FACES has proposed that PTAs contribute a portion of their proceeds to an equity fund that would distribute money to higher-needs schools. Montlake Elementary’s PTA gave 5% of its revenue to Lowell Elementary in 2018-19. Green Lake Elementary contributed funds to Rising Star the previous school year, which helped Rising Star support its soccer program.
Hampson fears that efforts like these still involve the PTA in fundraising. She says that if something like an equity fund were to be implemented districtwide, “the district should handle any restrictions on funds they receive from PTAs,” not the parent associations. Furthermore, the focus should be on sustainability, targeting funds around particular ongoing needs, like librarians or nurses. Even then, Hampson feels that “probably the best bet is to support the nonprofit in our community that can provide services in schools.”

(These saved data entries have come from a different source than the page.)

theorem unsealEff_keeps {a s : State} {x0} {x1} (h : Keeps a s) :
    Keeps a (unsealEff x0 x1 s) := by
  unfold unsealEff
  try dsimp only
  repeat' (first | with_reducible assumption | with_reducible refine State.doorPocket_keeps (fun _ _ => ?_) ?_
                  | with_reducible apply State.doorReply_keeps | with_reducible apply State.unsealed_keeps
                  | simp only [Keeps.record] | with_reducible refine Keeps.of_snd ‹_ = (_, _)› ?_
                  | with_reducible refine Keeps.of_fst ‹_ = (_, _)› ?_
                  | with_reducible refine Keeps.of_fst3 ‹_ = (_, _, _)› ?_ | with_reducible apply Keeps.ite
                  | split | dsimp only)

theorem exportSetEff_keeps {a s : State} {x0} {x1} {x2} {x3} {x4} {x5} (h : Keeps a s) :
    Keeps a (exportSetEff x0 x1 x2 x3 x4 x5 s) := by
  unfold exportSetEff
  try dsimp only
  repeat' (first | with_reducible assumption | with_reducible refine State.doorTake_keeps (fun _ _ => ?_) ?_
                  | with_reducible apply State.doorReply_keeps | with_reducible apply State.setF_keeps
                  | simp only [Keeps.record] | with_reducible refine Keeps.of_snd ‹_ = (_, _)› ?_
                  | with_reducible refine Keeps.of_fst ‹_ = (_, _)› ?_
                  | with_reducible refine Keeps.of_fst3 ‹_ = (_, _, _)› ?_ | with_reducible apply Keeps.ite
                  | split | dsimp only)

theorem State.destroyEnd_keeps {a s : State} {x1} {x2} (h : Keeps a s) :
    Keeps a (State.destroyEnd s x1 x2) := by
  unfold State.destroyEnd
  try dsimp only
  repeat' (first | with_reducible assumption | with_reducible apply State.dropRange_keeps
                  | with_reducible apply State.wr_keeps | with_reducible apply State.doorPost_keeps
                  | with_reducible apply State.setVfab_keeps | with_reducible apply State.showMode_keeps
                  | with_reducible refine Keeps.foldl (fun _ _ _ => ?_) ?_
                  | with_reducible refine Keeps.foldlFst (fun _ _ _ => ?_) ?_
                  | with_reducible refine Keeps.foldlSnd (fun _ _ _ => ?_) ?_ | simp only [Keeps.record]
                  | with_reducible refine Keeps.of_snd ‹_ = (_, _)› ?_
                  | with_reducible refine Keeps.of_fst ‹_ = (_, _)› ?_
                  | with_reducible refine Keeps.of_fst3 ‹_ = (_, _, _)› ?_ | with_reducible apply Keeps.ite
                  | split | dsimp only)

theorem rplHeadWriteEff_keeps {a s : State} {x0} {x1} {x2} (h : Keeps a s) :
    Keeps a (rplHeadWriteEff x0 x1 x2 s) := by
  unfold rplHeadWriteEff
  try dsimp only
  repeat' (first | with_reducible assumption | with_reducible refine State.ctlGuard_keeps (fun _ _ => ?_) ?_
                  | with_reducible apply State.doorPump_keeps | with_reducible apply State.setF_keeps
                  | simp only [Keeps.record] | with_reducible refine Keeps.of_snd ‹_ = (_, _)› ?_
                  | with_reducible refine Keeps.of_fst ‹_ = (_, _)› ?_
                  | with_reducible refine Keeps.of_fst3 ‹_ = (_, _, _)› ?_ | with_reducible apply Keeps.ite
                  | split | dsimp only)

theorem State.resumeLowered_keeps {a s : State} {x1} (h : Keeps a s) :
    Keeps a (State.resumeLowered s x1) := by
  unfold State.resumeLowered
  try dsimp only
  repeat' (first | with_reducible assumption | with_reducible apply State.updHart_keeps
                  | with_reducible refine Keeps.foldl (fun _ _ _ => ?_) ?_
                  | with_reducible refine Keeps.foldlFst (fun _ _ _ => ?_) ?_
                  | with_reducible refine Keeps.foldlSnd (fun _ _ _ => ?_) ?_ | simp only [Keeps.record]
                  | with_reducible refine Keeps.of_snd ‹_ = (_, _)› ?_
                  | with_reducible refine Keeps.of_fst ‹_ = (_, _)› ?_
                  | with_reducible refine Keeps.of_fst3 ‹_ = (_, _, _)› ?_ | with_reducible apply Keeps.ite
                  | split | dsimp only)

theorem fabricTagEff_keeps {a s : State} {x0} {x1} {x2} (h : Keeps a s) :
    Keeps a (fabricTagEff x0 x1 x2 s) := by
  unfold fabricTagEff
  try dsimp only
  repeat' (first | with_reducible assumption | with_reducible refine State.doorHost_keeps (fun _ _ => ?_) ?_
                  | with_reducible apply State.doorReply_keeps | simp only [Keeps.record]
                  | with_reducible refine Keeps.of_snd ‹_ = (_, _)› ?_
                  | with_reducible refine Keeps.of_fst ‹_ = (_, _)› ?_
                  | with_reducible refine Keeps.of_fst3 ‹_ = (_, _, _)› ?_ | with_reducible apply Keeps.ite
                  | split | dsimp only)

theorem destroyEff_keeps {a s : State} {x0} {x1} (h : Keeps a s) :
    Keeps a (destroyEff x0 x1 s) := by
  unfold destroyEff
  try dsimp only
  repeat' (first | with_reducible assumption | with_reducible refine State.doorPocket_keeps (fun _ _ => ?_) ?_
                  | with_reducible apply State.doorReply_keeps | with_reducible apply State.unsealed_keeps
                  | with_reducible apply State.updPocket_keeps | with_reducible apply State.wakeHart_keeps
                  | with_reducible apply State.forceExit_keeps | with_reducible apply State.handStart_keeps
                  | with_reducible apply State.destroyEnd_keeps
                  | with_reducible refine Keeps.foldl (fun _ _ _ => ?_) ?_
                  | with_reducible refine Keeps.foldlFst (fun _ _ _ => ?_) ?_
                  | with_reducible refine Keeps.foldlSnd (fun _ _ _ => ?_) ?_ | simp only [Keeps.record]
                  | with_reducible refine Keeps.of_snd ‹_ = (_, _)› ?_
                  | with_reducible refine Keeps.of_fst ‹_ = (_, _)› ?_
                  | with_reducible refine Keeps.of_fst3 ‹_ = (_, _, _)› ?_ | with_reducible apply Keeps.ite
                  | split | dsimp only)

theorem assignEff_keeps {a s : State} {x0} {x1} {x2} {x3} (h : Keeps a s) :
    Keeps a (assignEff x0 x1 x2 x3 s) := by
  unfold assignEff
  try dsimp only
  repeat' (first | with_reducible assumption | with_reducible refine State.doorPocket_keeps (fun _ _ => ?_) ?_
                  | with_reducible apply State.doorReply_keeps | with_reducible apply State.setOwner_keeps
                  | with_reducible apply State.handStart_keeps | simp only [Keeps.record]
                  | with_reducible refine Keeps.of_snd ‹_ = (_, _)› ?_
                  | with_reducible refine Keeps.of_fst ‹_ = (_, _)› ?_
                  | with_reducible refine Keeps.of_fst3 ‹_ = (_, _, _)› ?_ | with_reducible apply Keeps.ite
                  | split | dsimp only)

theorem sealEff_keeps {a s : State} {x0} {x1} (h : Keeps a s) :
    Keeps a (sealEff x0 x1 s) := by
  unfold sealEff
  try dsimp only
  repeat' (first | with_reducible assumption | with_reducible refine State.doorPocket_keeps (fun _ _ => ?_) ?_
                  | with_reducible apply State.doorReply_keeps | with_reducible apply State.showMode_keeps
                  | with_reducible apply State.updPocket_keeps | with_reducible apply State.setF_keeps
                  | with_reducible refine Keeps.foldl (fun _ _ _ => ?_) ?_
                  | with_reducible refine Keeps.foldlFst (fun _ _ _ => ?_) ?_
                  | with_reducible refine Keeps.foldlSnd (fun _ _ _ => ?_) ?_ | simp only [Keeps.record]
                  | with_reducible refine Keeps.of_snd ‹_ = (_, _)› ?_
                  | with_reducible refine Keeps.of_fst ‹_ = (_, _)› ?_
                  | with_reducible refine Keeps.of_fst3 ‹_ = (_, _, _)› ?_ | with_reducible apply Keeps.ite
                  | split | dsimp only)

theorem debugGrantEff_keeps {a s : State} {x0} {x1} {x2} (h : Keeps a s) :
    Keeps a (debugGrantEff x0 x1 x2 s) := by
  unfold debugGrantEff
  try dsimp only
  repeat' (first | with_reducible assumption | with_reducible refine State.doorTake_keeps (fun _ _ => ?_) ?_
                  | with_reducible apply State.doorReply_keeps | with_reducible apply State.setF_keeps
                  | with_reducible apply State.resumeLowered_keeps | simp only [Keeps.record]
                  | with_reducible refine Keeps.of_snd ‹_ = (_, _)› ?_
                  | with_reducible refine Keeps.of_fst ‹_ = (_, _)› ?_
                  | with_reducible refine Keeps.of_fst3 ‹_ = (_, _, _)› ?_ | with_reducible apply Keeps.ite
                  | split | dsimp only)

theorem State.updHport_keeps {a s : State} {x1} {x2} (h : Keeps a s) :
    Keeps a (State.updHport s x1 x2) := by
  unfold State.updHport
  try dsimp only
  repeat' (first | with_reducible assumption | simp only [Keeps.record]
                  | with_reducible refine Keeps.of_snd ‹_ = (_, _)› ?_
                  | with_reducible refine Keeps.of_fst ‹_ = (_, _)› ?_
                  | with_reducible refine Keeps.of_fst3 ‹_ = (_, _, _)› ?_ | with_reducible apply Keeps.ite
                  | split | dsimp only)

theorem State.sendHello_keeps {a s : State} {x1} (h : Keeps a s) :
    Keeps a (State.sendHello s x1) := by
  unfold State.sendHello
  try dsimp only
  repeat' (first | with_reducible assumption | with_reducible apply State.updHport_keeps | simp only [Keeps.record]
                  | with_reducible refine Keeps.of_snd ‹_ = (_, _)› ?_
                  | with_reducible refine Keeps.of_fst ‹_ = (_, _)› ?_
                  | with_reducible refine Keeps.of_fst3 ‹_ = (_, _, _)› ?_ | with_reducible apply Keeps.ite
                  | split | dsimp only)

theorem State.helloAll_keeps {a s : State} (h : Keeps a s) :
    Keeps a (State.helloAll s) := by
  unfold State.helloAll
  try dsimp only
  repeat' (first | with_reducible assumption | with_reducible apply State.sendHello_keeps
                  | with_reducible refine Keeps.foldl (fun _ _ _ => ?_) ?_
                  | with_reducible refine Keeps.foldlFst (fun _ _ _ => ?_) ?_
                  | with_reducible refine Keeps.foldlSnd (fun _ _ _ => ?_) ?_ | simp only [Keeps.record]
                  | with_reducible refine Keeps.of_snd ‹_ = (_, _)› ?_
                  | with_reducible refine Keeps.of_fst ‹_ = (_, _)› ?_
                  | with_reducible refine Keeps.of_fst3 ‹_ = (_, _, _)› ?_ | with_reducible apply Keeps.ite
                  | split | dsimp only)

It’s not just about the exchange of money. As Strange points out when discussing Rising Star’s relationship with Green Lake Elementary, “We can teach schools and help schools because of our diversity. We have things to give to other schools. We don’t want to be considered a charity case … The segregation in our system really hurts us. Funding is a piece, but it won’t make these problems go away.”
Smith agrees that “the very last thing we should be doing is pitting schools against schools, or communities against communities.” She also echoes Hampson’s point about the long-term benefits of developing more partnerships between schools and community-based organizations.
Regardless of how it’s done, if Seattle parents genuinely want equal outcomes for all students, a paradigm shift must occur. As Bass sees it, “It will mean changing the way we do things: the ways we interact with our schools, the district, and each other. It will mean really believing that all the kids are our kids, and acting on that belief.”
She also emphasizes that, “it’s the communities most affected by this issue, communities of color, who should lead the decision-making around solutions.”